/-- A flit (R344): header fields, the trailer's link sequence numbers and CRC, and the payload bytes 8 to 119. -/
structure Flit where
  dst : Nat := 0
  src : Nat := 0
  world : Nat := 0
  ctx : Nat := 0
  tag : Nat := 0
  vc : Nat := 0
  kind : Nat := 0
  lseq : Nat := 0
  lack : Nat := 0
  crc : Word := 0
  pay : List Byte := []
  deriving DecidableEq, Repr

/-- How a bound logical device is reached: whether the route carries AtomicOps, the CXL port, the virtual functions (R354, R356). -/
structure BindRoute where
  atomics : Bool := false
  port : Nat := 0
  vfs : List Nat := []
  deriving DecidableEq, Repr

/-- A unit that enforces a budget of R79. -/
inductive BudgetUnit where
  | copy (part : Nat)
  | link (port : Nat)
  | service (die : Nat)
  | hold (part : Nat)
  | matrix (core : Nat)
  deriving DecidableEq, Repr

/-- An item of the active wing's state table (R377), and the pod configuration it holds (R73, R359); the binding of the windows and
the firmware memory of world 0, which the wing makes at its start (R76); and, as no item, the end of the active wing's work before
the takeover (R378). -/
inductive TableItem where
  | sliceLength (part len : Nat)
  | carve (die : Nat) (units : List Nat)
  | larder (part : Nat) (frames : List Nat)
  | route (member : Nat) (ports : List Nat)
  | weight (part w : Nat)
  | memberIndex (m : Nat)
  | configured (members : List Nat)
  | allot (ctx f : Nat)
  | budget (ctx kind count : Nat)
  | atsLimit (cycles : Nat)
  | fwClaim (ctx cls owner : Nat)
  | binding (member ctx parts world : Nat)
  | windows (ws : List Nat)
  | firmware (frames : List Nat)
  | wingStops
  deriving DecidableEq, Repr
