/-- The word of an instruction; an event has none. Reserved bits are zero (R30). -/
def encode : Instr → Option Word
  | .nop st => some (0x00#8 ++ st ++ 0#22)
  | .mov st d b c => some (0x01#8 ++ st ++ d ++ 0#7 ++ b ++ c)
  | .limm st d i => some (0x02#8 ++ st ++ d ++ i)
  | .limmh st d i => some (0x03#8 ++ st ++ d ++ i)
  | .iadd st d a b c => some (0x04#8 ++ st ++ d ++ a ++ b ++ c)
  | .isub st d a b c => some (0x05#8 ++ st ++ d ++ a ++ b ++ c)
  | .iaddi st d a i => some (0x06#8 ++ st ++ d ++ a ++ i)
  | .iadd64 st d a b c => some (0x07#8 ++ st ++ d ++ a ++ b ++ c)
  | .imul st d a b c => some (0x08#8 ++ st ++ d ++ a ++ b ++ c)
  | .imulhi st d a b c => some (0x09#8 ++ st ++ d ++ a ++ b ++ c)
  | .imulhu st d a b c => some (0x0A#8 ++ st ++ d ++ a ++ b ++ c)
  | .imad st d a b c => some (0x0B#8 ++ st ++ d ++ a ++ b ++ c)
  | .imin st d a b c => some (0x0C#8 ++ st ++ d ++ a ++ b ++ c)
  | .imax st d a b c => some (0x0D#8 ++ st ++ d ++ a ++ b ++ c)
  | .iminu st d a b c => some (0x0E#8 ++ st ++ d ++ a ++ b ++ c)
  | .imaxu st d a b c => some (0x0F#8 ++ st ++ d ++ a ++ b ++ c)
  | .iabs st d a => some (0x10#8 ++ st ++ d ++ a ++ 0#8)
  | .ineg st d a => some (0x11#8 ++ st ++ d ++ a ++ 0#8)
  | .and st d a b c => some (0x12#8 ++ st ++ d ++ a ++ b ++ c)
  | .or st d a b c => some (0x13#8 ++ st ++ d ++ a ++ b ++ c)
  | .xor st d a b c => some (0x14#8 ++ st ++ d ++ a ++ b ++ c)
  | .andn st d a b c => some (0x15#8 ++ st ++ d ++ a ++ b ++ c)
  | .not st d a => some (0x16#8 ++ st ++ d ++ a ++ 0#8)
  | .shl st d a b c => some (0x17#8 ++ st ++ d ++ a ++ b ++ c)
  | .shr st d a b c => some (0x18#8 ++ st ++ d ++ a ++ b ++ c)
  | .sar st d a b c => some (0x19#8 ++ st ++ d ++ a ++ b ++ c)
  | .shli st d a i => some (0x1A#8 ++ st ++ d ++ a ++ i)
  | .shri st d a i => some (0x1B#8 ++ st ++ d ++ a ++ i)
  | .sari st d a i => some (0x1C#8 ++ st ++ d ++ a ++ i)
  | .popc st d a => some (0x1D#8 ++ st ++ d ++ a ++ 0#8)
  | .clz st d a => some (0x1E#8 ++ st ++ d ++ a ++ 0#8)
  | .brev st d a => some (0x1F#8 ++ st ++ d ++ a ++ 0#8)
  | .bfe st d a b c => some (0x20#8 ++ st ++ d ++ a ++ b ++ c)
  | .bfi st d a b c => some (0x21#8 ++ st ++ d ++ a ++ b ++ c)
  | .icmp st p c a b u => some (0x22#8 ++ st ++ p ++ c ++ a ++ b ++ u)
  | .sel st d a n p => some (0x23#8 ++ st ++ d ++ a ++ 0#4 ++ n ++ p)
  | .plut st d t a b => some (0x24#8 ++ st ++ d ++ t ++ 0#4 ++ a ++ 0#4 ++ b ++ 0#1)
  | .fadd st d a b c => some (0x28#8 ++ st ++ d ++ a ++ b ++ c)
  | .fsub st d a b c => some (0x29#8 ++ st ++ d ++ a ++ b ++ c)
  | .fmul st d a b c => some (0x2A#8 ++ st ++ d ++ a ++ b ++ c)
  | .ffma st d a b c => some (0x2B#8 ++ st ++ d ++ a ++ b ++ c)
  | .fmin st d a b c => some (0x2C#8 ++ st ++ d ++ a ++ b ++ c)
  | .fmax st d a b c => some (0x2D#8 ++ st ++ d ++ a ++ b ++ c)
  | .fabs st d a => some (0x2E#8 ++ st ++ d ++ a ++ 0#8)
  | .fneg st d a => some (0x2F#8 ++ st ++ d ++ a ++ 0#8)
  | .fcmp st p c a b u => some (0x30#8 ++ st ++ p ++ c ++ a ++ b ++ u)
  | .frcp st d a => some (0x31#8 ++ st ++ d ++ a ++ 0#8)
  | .frsq st d a => some (0x32#8 ++ st ++ d ++ a ++ 0#8)
  | .fsqrt st d a => some (0x33#8 ++ st ++ d ++ a ++ 0#8)
  | .fexp2 st d a => some (0x34#8 ++ st ++ d ++ a ++ 0#8)
  | .flog2 st d a => some (0x35#8 ++ st ++ d ++ a ++ 0#8)
  | .fsint st d a => some (0x36#8 ++ st ++ d ++ a ++ 0#8)
  | .fcost st d a => some (0x37#8 ++ st ++ d ++ a ++ 0#8)
  | .frnd st d a m => some (0x38#8 ++ st ++ d ++ a ++ 0#6 ++ m)
  | .fclass st d a => some (0x39#8 ++ st ++ d ++ a ++ 0#8)
  | .pbadd st d a b c => some (0x3A#8 ++ st ++ d ++ a ++ b ++ c)
  | .pbmul st d a b c => some (0x3B#8 ++ st ++ d ++ a ++ b ++ c)
  | .pbfma st d a b c => some (0x3C#8 ++ st ++ d ++ a ++ b ++ c)
  | .phadd st d a b c => some (0x3D#8 ++ st ++ d ++ a ++ b ++ c)
  | .phmul st d a b c => some (0x3E#8 ++ st ++ d ++ a ++ b ++ c)
  | .phfma st d a b c => some (0x3F#8 ++ st ++ d ++ a ++ b ++ c)
  | .cvt st d a m t u => some (0x40#8 ++ st ++ d ++ a ++ m ++ t ++ u)
  | .bsplit st d a => some (0x41#8 ++ st ++ d ++ a ++ 0#8)
  | .pack2 st d a b c => some (0x42#8 ++ st ++ d ++ a ++ b ++ c)
  | .unpk2 st d a q h => some (0x43#8 ++ st ++ d ++ a ++ 0#5 ++ q ++ h)
  | .qnt st d a p k => some (0x44#8 ++ st ++ d ++ a ++ 0#2 ++ p ++ k)
  | .dqnt st d a f m k => some (0x45#8 ++ st ++ d ++ a ++ f ++ m ++ k)
  | .niget st d a m => some (0x46#8 ++ st ++ d ++ a ++ 0#5 ++ m)
  | .niput st d a k => some (0x47#8 ++ st ++ d ++ a ++ 0#5 ++ k)
  | .sacc st d a b c => some (0x48#8 ++ st ++ d ++ a ++ b ++ c)
  | .lds st d a o => some (0x50#8 ++ st ++ d ++ a ++ o)
  | .sts st d a o => some (0x51#8 ++ st ++ d ++ a ++ o)
  | .lds64 st d a o => some (0x52#8 ++ st ++ d ++ a ++ o)
  | .sts64 st d a o => some (0x53#8 ++ st ++ d ++ a ++ o)
  | .ldw st d a o => some (0x54#8 ++ st ++ d ++ a ++ o)
  | .stw st d a o => some (0x55#8 ++ st ++ d ++ a ++ o)
  | .ldsp st d a o => some (0x56#8 ++ st ++ d ++ a ++ o)
  | .stsp st d a o => some (0x57#8 ++ st ++ d ++ a ++ o)
  | .ldd st d a o => some (0x58#8 ++ st ++ d ++ a ++ o)
  | .std st d a o => some (0x59#8 ++ st ++ d ++ a ++ o)
  | .ldc st d a o => some (0x5A#8 ++ st ++ d ++ a ++ o)
  | .atom st d a f p => some (0x5B#8 ++ st ++ d ++ a ++ f ++ p ++ 0#2)
  | .cas st d a p => some (0x5C#8 ++ st ++ d ++ a ++ 0#4 ++ p ++ 0#2)
  | .shfli st d a m c => some (0x60#8 ++ st ++ d ++ a ++ m ++ c)
  | .shfl st d a b c => some (0x61#8 ++ st ++ d ++ a ++ b ++ c)
  | .vote st p o n q => some (0x62#8 ++ st ++ p ++ o ++ n ++ 0#5 ++ q ++ 0#8)
  | .ballot st d h n p => some (0x63#8 ++ st ++ d ++ 0#9 ++ h ++ n ++ p)
  | .rdlane st d a i => some (0x64#8 ++ st ++ d ++ a ++ 0#1 ++ i)
  | .wrlane st d a i => some (0x65#8 ++ st ++ d ++ a ++ 0#1 ++ i)
  | .matchKeys st d a b c => some (0x66#8 ++ st ++ d ++ a ++ b ++ c)
  | .gen st d a g => some (0x68#8 ++ st ++ d ++ a ++ 0#5 ++ g)
  | .gent st d a g => some (0x69#8 ++ st ++ d ++ a ++ 0#5 ++ g)
  | .svc st d n => some (0x6C#8 ++ st ++ d ++ 0#2 ++ n)
  | .laneid st d => some (0x6D#8 ++ st ++ d ++ 0#15)
  | .brk st n => some (0x6E#8 ++ st ++ 0#7 ++ n)
  | .snop st => some (0x80#8 ++ st ++ 0#22)
  | .smov st d b => some (0x81#8 ++ st ++ d ++ 0#7 ++ b ++ 0#1)
  | .slimm st d i => some (0x82#8 ++ st ++ d ++ i)
  | .slimmh st d i => some (0x83#8 ++ st ++ d ++ i)
  | .sadd st d a b => some (0x84#8 ++ st ++ d ++ a ++ b ++ 0#1)
  | .ssub st d a b => some (0x85#8 ++ st ++ d ++ a ++ b ++ 0#1)
  | .saddi st d a i => some (0x86#8 ++ st ++ d ++ a ++ i)
  | .sadd64 st d a b => some (0x87#8 ++ st ++ d ++ a ++ b ++ 0#1)
  | .smul st d a b => some (0x88#8 ++ st ++ d ++ a ++ b ++ 0#1)
  | .smulhi st d a b u => some (0x89#8 ++ st ++ d ++ a ++ b ++ u)
  | .sand st d a b => some (0x8A#8 ++ st ++ d ++ a ++ b ++ 0#1)
  | .sor st d a b => some (0x8B#8 ++ st ++ d ++ a ++ b ++ 0#1)
  | .sxor st d a b => some (0x8C#8 ++ st ++ d ++ a ++ b ++ 0#1)
  | .sshl st d a b => some (0x8D#8 ++ st ++ d ++ a ++ b ++ 0#1)
  | .sshr st d a b => some (0x8E#8 ++ st ++ d ++ a ++ b ++ 0#1)
  | .ssar st d a b => some (0x8F#8 ++ st ++ d ++ a ++ b ++ 0#1)
  | .sshli st d a i => some (0x90#8 ++ st ++ d ++ a ++ i)
  | .sshri st d a i => some (0x91#8 ++ st ++ d ++ a ++ i)
  | .smin st d a b u => some (0x92#8 ++ st ++ d ++ a ++ b ++ u)
  | .smax st d a b u => some (0x93#8 ++ st ++ d ++ a ++ b ++ u)
  | .spopc st d a => some (0x94#8 ++ st ++ d ++ a ++ 0#8)
  | .sclz st d a => some (0x95#8 ++ st ++ d ++ a ++ 0#8)
  | .scmp st p c a b => some (0x96#8 ++ st ++ p ++ c ++ a ++ b ++ 0#1)
  | .ssel st d a p n => some (0x97#8 ++ st ++ d ++ a ++ p ++ n ++ 0#4)
  | .sfadd st d a b => some (0x98#8 ++ st ++ d ++ a ++ b ++ 0#1)
  | .sfmul st d a b => some (0x99#8 ++ st ++ d ++ a ++ b ++ 0#1)
  | .sffma st d a b => some (0x9A#8 ++ st ++ d ++ a ++ b ++ 0#1)
  | .sldc st d a i => some (0x9B#8 ++ st ++ d ++ a ++ i)
  | .slds st d a i => some (0x9C#8 ++ st ++ d ++ a ++ i)
  | .ssts st d a i => some (0x9D#8 ++ st ++ d ++ a ++ i)
  | .srd st d c l => some (0x9E#8 ++ st ++ d ++ 0#7 ++ c ++ l)
  | .swr st a c => some (0x9F#8 ++ st ++ 0#7 ++ a ++ c ++ 0#1)
  | .bra st p n o => some (0xA0#8 ++ st ++ p ++ n ++ o)
  | .br st p n o => some (0xA1#8 ++ st ++ p ++ n ++ o)
  | .join st => some (0xA2#8 ++ st ++ 0#22)
  | .jmp st o => some (0xA3#8 ++ st ++ 0#4 ++ o)
  | .call st o => some (0xA4#8 ++ st ++ 0#4 ++ o)
  | .ret st => some (0xA5#8 ++ st ++ 0#22)
  | .brx st a => some (0xA6#8 ++ st ++ 0#7 ++ a ++ 0#8)
  | .lhead st p n => some (0xA7#8 ++ st ++ 0#7 ++ p ++ n ++ 0#11)
  | .exit st => some (0xA8#8 ++ st ++ 0#22)
  | .sleep st i => some (0xA9#8 ++ st ++ 0#7 ++ i)
  | .emrd st d => some (0xAA#8 ++ st ++ d ++ 0#17)
  | .emwr st a => some (0xAB#8 ++ st ++ 0#7 ++ a ++ 0#10)
  | .emandReg st a => some (0xAC#8 ++ st ++ 0#7 ++ a ++ 0#10)
  | .emandPred st p n => some (0xAC#8 ++ st ++ 0#14 ++ p ++ n ++ 1#4)
  | .xlate st a m w r x => some (0xB0#8 ++ st ++ 0#7 ++ a ++ 0#3 ++ m ++ w ++ r ++ x)
  | .xrd st d n => some (0xB1#8 ++ st ++ d ++ 0#14 ++ n)
  | .xinv st m => some (0xB2#8 ++ st ++ 0#14 ++ m)
  | .fence st c k => some (0xB3#8 ++ st ++ 0#16 ++ c ++ 0#1 ++ k)
  | .ackrd st d => some (0xB4#8 ++ st ++ d ++ 0#15)
  | .icinv st c l => some (0xB5#8 ++ st ++ 0#16 ++ c ++ 0#2 ++ l)
  | .region st i => some (0xB6#8 ++ st ++ 0#14 ++ i)
  | .regend st => some (0xB7#8 ++ st ++ 0#22)
  | .cpy st d a k f => some (0xB8#8 ++ st ++ d ++ a ++ 0#3 ++ k ++ f)
  | .cpyg st d a k f => some (0xB9#8 ++ st ++ d ++ a ++ 0#3 ++ k ++ f)
  | .cpyr st d a k f => some (0xBA#8 ++ st ++ d ++ a ++ 0#3 ++ k ++ f)
  | .cpya st d a k f => some (0xBB#8 ++ st ++ d ++ a ++ 0#3 ++ k ++ f)
  | .cbatch st d => some (0xBC#8 ++ st ++ d ++ 0#15)
  | .waitb st a => some (0xBD#8 ++ st ++ 0#7 ++ a ++ 0#8)
  | .testc st d a b => some (0xBE#8 ++ st ++ d ++ a ++ b ++ 0#1)
  | .waitc st a b => some (0xBF#8 ++ st ++ 0#7 ++ a ++ b ++ 0#1)
  | .mma st d a k f => some (0xC0#8 ++ st ++ d ++ a ++ 0#3 ++ k ++ f)
  | .mmai st d a k f => some (0xC1#8 ++ st ++ d ++ a ++ 0#3 ++ k ++ f)
  | .ldst st d a k f => some (0xC2#8 ++ st ++ d ++ a ++ 0#3 ++ k ++ f)
  | .accz st d a k f => some (0xC3#8 ++ st ++ d ++ a ++ 0#3 ++ k ++ f)
  | .accrd st d a k f => some (0xC4#8 ++ st ++ d ++ a ++ 0#3 ++ k ++ f)
  | .accwr st d a k f => some (0xC5#8 ++ st ++ d ++ a ++ 0#3 ++ k ++ f)
  | .sacct st d a k f => some (0xC6#8 ++ st ++ d ++ a ++ 0#3 ++ k ++ f)
  | .opfence st => some (0xC7#8 ++ st ++ 0#22)
  | .waitm st a => some (0xC8#8 ++ st ++ 0#7 ++ a ++ 0#8)
  | .mseq st d a => some (0xC9#8 ++ st ++ d ++ a ++ 0#8)
  | .tailp st a r => some (0xCA#8 ++ st ++ 0#7 ++ a ++ 0#7 ++ r)
  | .gset st a g => some (0xCC#8 ++ st ++ 0#7 ++ a ++ 0#7 ++ g)
  | .grd st d g => some (0xCD#8 ++ st ++ d ++ 0#14 ++ g)
  | .gstep st => some (0xCE#8 ++ st ++ 0#22)
  | .kset st a k m => some (0xD0#8 ++ st ++ 0#7 ++ a ++ k ++ 0#2 ++ m)
  | .krd st d => some (0xD1#8 ++ st ++ d ++ 0#15)
  | .kclr st k => some (0xD2#8 ++ st ++ 0#14 ++ k ++ 0#4)
  | .bar st i => some (0xD3#8 ++ st ++ 0#19 ++ i)
  | .barc st => some (0xD4#8 ++ st ++ 0#22)
  | .barm st a i => some (0xD5#8 ++ st ++ 0#7 ++ a ++ 0#7 ++ i)
  | .arrive st i => some (0xD6#8 ++ st ++ 0#19 ++ i)
  | .await st i => some (0xD7#8 ++ st ++ 0#19 ++ i)
  | .barg st => some (0xD8#8 ++ st ++ 0#22)
  | .barinit st a i => some (0xD9#8 ++ st ++ 0#7 ++ a ++ 0#7 ++ i)
  | .barrd st d k i => some (0xDA#8 ++ st ++ d ++ 0#10 ++ k ++ i)
  | .qpush st a q => some (0xDB#8 ++ st ++ 0#7 ++ a ++ 0#4 ++ q ++ 0#4)
  | .launch st a => some (0xDC#8 ++ st ++ 0#7 ++ a ++ 0#12)
  | .shape st a => some (0xDD#8 ++ st ++ 0#7 ++ a ++ 0#10)
  | .arm st o a t c => some (0xDE#8 ++ st ++ o ++ 0#5 ++ a ++ t ++ c ++ 0#1)
  | .hring st a j f n => some (0xDF#8 ++ st ++ 0#7 ++ a ++ 0#2 ++ j ++ f ++ n ++ 0#2)
  | .hpost st a => some (0xE0#8 ++ st ++ 0#7 ++ a ++ 0#12)
  | .mapft st o a => some (0xE1#8 ++ st ++ o ++ 0#5 ++ a ++ 0#10)
  | .fqpost st a => some (0xE2#8 ++ st ++ 0#7 ++ a ++ 0#10)
  | .tlbinv st a => some (0xE3#8 ++ st ++ 0#7 ++ a ++ 0#10)
  | .trap st n => some (0xE4#8 ++ st ++ 0#6 ++ n)
  | .rft st r => some (0xE5#8 ++ st ++ 0#21 ++ r)
  | .srdp st d c => some (0xE6#8 ++ st ++ d ++ 0#7 ++ c ++ 0#1)
  | .swrp st a c => some (0xE7#8 ++ st ++ 0#7 ++ a ++ c ++ 0#1)
  | .sleepw st c a b => some (0xE8#8 ++ st ++ c ++ 0#5 ++ a ++ b ++ 0#1)
  | .fqtake st d w => some (0xE9#8 ++ st ++ d ++ 0#17 ++ w)
  | .svctake st d w => some (0xEA#8 ++ st ++ d ++ 0#17 ++ w)
  | .svcdone st a b => some (0xEB#8 ++ st ++ 0#7 ++ a ++ b ++ 0#1)
  | .groupWaitEnds _ => none
  | .storePerformed _ _ => none
  | .notify _ _ _ => none
  | .launchCmd _ => none
  | .copy _ => none
  | .wait _ => none
  | .waitReevaluate _ => none
  | .signal _ => none
  | .graph _ => none
  | .graphRunStart _ _ => none
  | .cond _ => none
  | .commandComplete _ => none
  | .queueOff _ _ => none
  | .completionRecord _ _ => none
  | .serviceSliceBoundary _ => none
  | .create _ _ _ _ _ => none
  | .setattr _ _ _ _ _ => none
  | .map _ _ _ _ _ => none
  | .unmap _ _ _ _ _ => none
  | .sealCtx _ _ _ _ _ => none
  | .suspend _ _ _ _ _ => none
  | .resume _ _ _ _ _ => none
  | .ckpt _ _ _ _ _ => none
  | .restore _ _ _ _ _ => none
  | .destroy _ _ _ _ _ => none
  | .wipeComplete _ => none
  | .claim _ _ _ _ _ => none
  | .unclaim _ _ _ _ _ => none
  | .update _ _ _ _ _ => none
  | .updateQuiesceTimeout => none
  | .flip _ _ => none
  | .biasFlipComplete _ => none
  | .errconsWrite _ _ => none
  | .registerWrite _ _ _ => none
  | .attestationRequest _ _ _ => none
  | .hostWrite _ _ _ => none
  | .hostRead _ _ => none
  | .atsInvalidation _ _ _ => none
  | .atsInvalidationTimeout _ => none
  | .gangPlace _ _ => none
  | .gangRelease _ => none
  | .blockRetire _ => none
  | .preempt _ _ => none
  | .gangResume _ => none
  | .holdDrain _ => none
  | .copyCommandStart _ => none
  | .copyChunkDone _ _ _ => none
  | .copyCommandComplete _ _ => none
  | .orderedReductionApply _ => none
  | .matrixCommandStart _ => none
  | .matrixCommandComplete _ _ => none
  | .softError _ _ _ => none
  | .correctedErrorThreshold _ => none
  | .portEnable _ => none
  | .trainingComplete _ _ _ _ => none
  | .trainingTimeout _ => none
  | .retrainTimer _ => none
  | .laneFailure _ => none
  | .lossOfLock _ => none
  | .portRetire _ => none
  | .idle _ _ => none
  | .pause _ _ => none
  | .retry _ _ => none
  | .snap _ _ => none
  | .barr _ _ => none
  | .whead _ _ => none
  | .wacc _ _ => none
  | .data _ _ => none
  | .rreq _ _ => none
  | .rhead _ _ => none
  | .atomFlit _ _ => none
  | .atomr _ _ => none
  | .ack _ _ => none
  | .radd _ _ => none
  | .operationTimeout _ _ => none
  | .hallEvent _ _ => none
  | .hallAck _ _ => none
  | .token _ _ => none
  | .stable _ _ => none
  | .recover _ _ => none
  | .reply _ _ => none
  | .ackWaitTimeout => none
  | .tokenTimeout => none
  | .recoveryCollect => none
  | .suspect _ => none
  | .wingFailover => none
  | .firstHeartbeat _ => none
  | .provisioningToken _ => none
  | .deploymentToken _ => none
  | .rmaToken _ => none
  | .repairToken _ => none
  | .decommissionToken _ => none
  | .packageReset => none
  | .budgetPeriod _ => none
  | .stateTableChange _ => none
  | .flitFailsCrc _ => none
  | .logicalDeviceBind _ _ _ _ => none
  | .powerLoss => none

▸ **Task item**
Reproduce the listing above exactly, but only from its first line through the line holding "(0x02#8 ++ st ++ d ++ i)"; both of those lines are included.

▸ **Your response**
/-- A flit (R344): header fields, the trailer's link sequence numbers and CRC, and the payload bytes 8 to 119. -/
structure Flit where
  dst : Nat := 0
  src : Nat := 0
  world : Nat := 0
  ctx : Nat := 0
  tag : Nat := 0
  vc : Nat := 0
  kind : Nat := 0
  lseq : Nat := 0
  lack : Nat := 0
  crc : Word := 0
  pay : List Byte := []
  deriving DecidableEq, Repr

/-- How a bound logical device is reached: whether the route carries AtomicOps, the CXL port, the virtual functions (R354, R356). -/
structure BindRoute where
  atomics : Bool := false
  port : Nat := 0
  vfs : List Nat := []
  deriving DecidableEq, Repr

/-- A unit that enforces a budget of R79. -/
inductive BudgetUnit where
  | copy (part : Nat)
  | link (port : Nat)
  | service (die : Nat)
  | hold (part : Nat)
  | matrix (core : Nat)
  deriving DecidableEq, Repr

/-- An item of the active wing's state table (R377), and the pod configuration it holds (R73, R359); the binding of the windows and
the firmware memory of world 0, which the wing makes at its start (R76); and, as no item, the end of the active wing's work before
the takeover (R378). -/
inductive TableItem where
  | sliceLength (part len : Nat)
  | carve (die : Nat) (units : List Nat)
  | larder (part : Nat) (frames : List Nat)
  | route (member : Nat) (ports : List Nat)
  | weight (part w : Nat)
  | memberIndex (m : Nat)
  | configured (members : List Nat)
  | allot (ctx f : Nat)
  | budget (ctx kind count : Nat)
  | atsLimit (cycles : Nat)
  | fwClaim (ctx cls owner : Nat)
  | binding (member ctx parts world : Nat)
  | windows (ws : List Nat)
  | firmware (frames : List Nat)
  | wingStops
  deriving DecidableEq, Repr
/-- The word of an instruction; an event has none. Reserved bits are zero (R30). -/
def encode : Instr → Option Word
  | .nop st => some (0x00#8 ++ st ++ 0#22)
  | .mov st d b c => some (0x01#8 ++ st ++ d ++ 0#7 ++ b ++ c)
  | .limm st d i => some (0x02#8 ++ st ++ d ++ i)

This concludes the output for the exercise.